(Beginning of Available data)

-- ==== Sys2Proof/Tests/Slice0.lean ====
section
/-! SUPPORT. Tests. The expected results are those of spec/95_test_vectors.md (the vector is named), or words written out bit
by bit from 30_encoding.md R56. After them, a witness for the hypotheses of each statement that has some. -/

namespace Sys2Proof.Tests

open Sys2Proof.Machine

/-! ## Helpers -/

/-- A start state of spec/95_test_vectors.md: the reset state with pc and memory given, during `execute(1)`. -/
def start (pc : Addr) (m : Memory) : State := { State.reset with pc := pc, mem := m, cyc := some 1 }

/-- What `f` sees of the next state; `none` where there is none. -/
def seen {α : Type} (o : Host.Outcome State Fault Refusal) (f : State → α) : Option α :=
  match o with
  | .next t => some (f t)
  | .fault _ => none
  | .refused _ => none

/-- A, pc, N, Z and the final budget, which is 1 less the units. -/
def viewA (t : State) : Byte × Addr × Bool × Bool × Option Int := (t.a, t.pc, t.flags.n, t.flags.z, t.cyc)

/-- X, pc, N, Z and the final budget. -/
def viewX (t : State) : Byte × Addr × Bool × Bool × Option Int := (t.x, t.pc, t.flags.n, t.flags.z, t.cyc)

/-- Y, pc, N, Z and the final budget. -/
def viewY (t : State) : Byte × Addr × Bool × Bool × Option Int := (t.y, t.pc, t.flags.n, t.flags.z, t.cyc)

/-! ## Well-formedness: the check refuses an ill-formed term -/

/-- `STUB_OPCODES` must not contain a load opcode (R122): the smoke test. -/
theorem test_stubs_with_load_opcode_refused : stubsWf [0x85, 0xA9] = false := by decide

theorem test_store_stubs_accepted : stubsWf [0x85, 0x8D] = true := by decide

/-- Instructions have no ill-formed term (R58): the extreme operands are legal. -/
theorem test_extreme_operands_wf : (Instr.ldaImm 0xFF).wf = true ∧ (Instr.ldyAbsX 0xFFFF).wf = true := by decide

/-! ## Decoding: a word of every row, bit by bit from R56 -/

theorem test_decode_ldaImm : decode [0b10101001, 0b10010110, 0x00] = .instr (.ldaImm 0x96) [0x00] := by decide

theorem test_decode_ldaZp : decode [0b10100101, 0b10010110, 0x00] = .instr (.ldaZp 0x96) [0x00] := by decide

theorem test_decode_ldaZpX : decode [0b10110101, 0b10010110, 0x00] = .instr (.ldaZpX 0x96) [0x00] := by decide

theorem test_decode_ldaAbs : decode [0b10101101, 0b00110100, 0b10010010] = .instr (.ldaAbs 0x9234) [] := by decide

theorem test_decode_ldaAbsX : decode [0b10111101, 0b00110100, 0b10010010] = .instr (.ldaAbsX 0x9234) [] := by decide

theorem test_decode_ldaAbsY : decode [0b10111001, 0b00110100, 0b10010010] = .instr (.ldaAbsY 0x9234) [] := by decide

theorem test_decode_ldaIndX : decode [0b10100001, 0b10010110, 0x00] = .instr (.ldaIndX 0x96) [0x00] := by decide

theorem test_decode_ldaIndY : decode [0b10110001, 0b10010110, 0x00] = .instr (.ldaIndY 0x96) [0x00] := by decide

theorem test_decode_ldxImm : decode [0b10100010, 0b10010110, 0x00] = .instr (.ldxImm 0x96) [0x00] := by decide

theorem test_decode_ldxZp : decode [0b10100110, 0b10010110, 0x00] = .instr (.ldxZp 0x96) [0x00] := by decide

theorem test_decode_ldxZpY : decode [0b10110110, 0b10010110, 0x00] = .instr (.ldxZpY 0x96) [0x00] := by decide

theorem test_decode_ldxAbs : decode [0b10101110, 0b00110100, 0b10010010] = .instr (.ldxAbs 0x9234) [] := by decide

theorem test_decode_ldxAbsY : decode [0b10111110, 0b00110100, 0b10010010] = .instr (.ldxAbsY 0x9234) [] := by decide

theorem test_decode_ldyImm : decode [0b10100000, 0b10010110, 0x00] = .instr (.ldyImm 0x96) [0x00] := by decide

(End of Available data)

[Action item]: Starting from the line that contains "theorem test_decode_ldaIndY : decode", reproduce each line of the data exactly through the last one.

[Completed exercise]:
theorem test_decode_ldaIndY : decode [0b10110001, 0b10010110, 0x00] = .instr (.ldaIndY 0x96) [0x00] := by decide

theorem test_decode_ldxImm : decode [0b10100010, 0b10010110, 0x00] = .instr (.ldxImm 0x96) [0x00] := by decide

theorem test_decode_ldxZp : decode [0b10100110, 0b10010110, 0x00] = .instr (.ldxZp 0x96) [0x00] := by decide

theorem test_decode_ldxZpY : decode [0b10110110, 0b10010110, 0x00] = .instr (.ldxZpY 0x96) [0x00] := by decide

theorem test_decode_ldxAbs : decode [0b10101110, 0b00110100, 0b10010010] = .instr (.ldxAbs 0x9234) [] := by decide

theorem test_decode_ldxAbsY : decode [0b10111110, 0b00110100, 0b10010010] = .instr (.ldxAbsY 0x9234) [] := by decide

theorem test_decode_ldyImm : decode [0b10100000, 0b10010110, 0x00] = .instr (.ldyImm 0x96) [0x00] := by decide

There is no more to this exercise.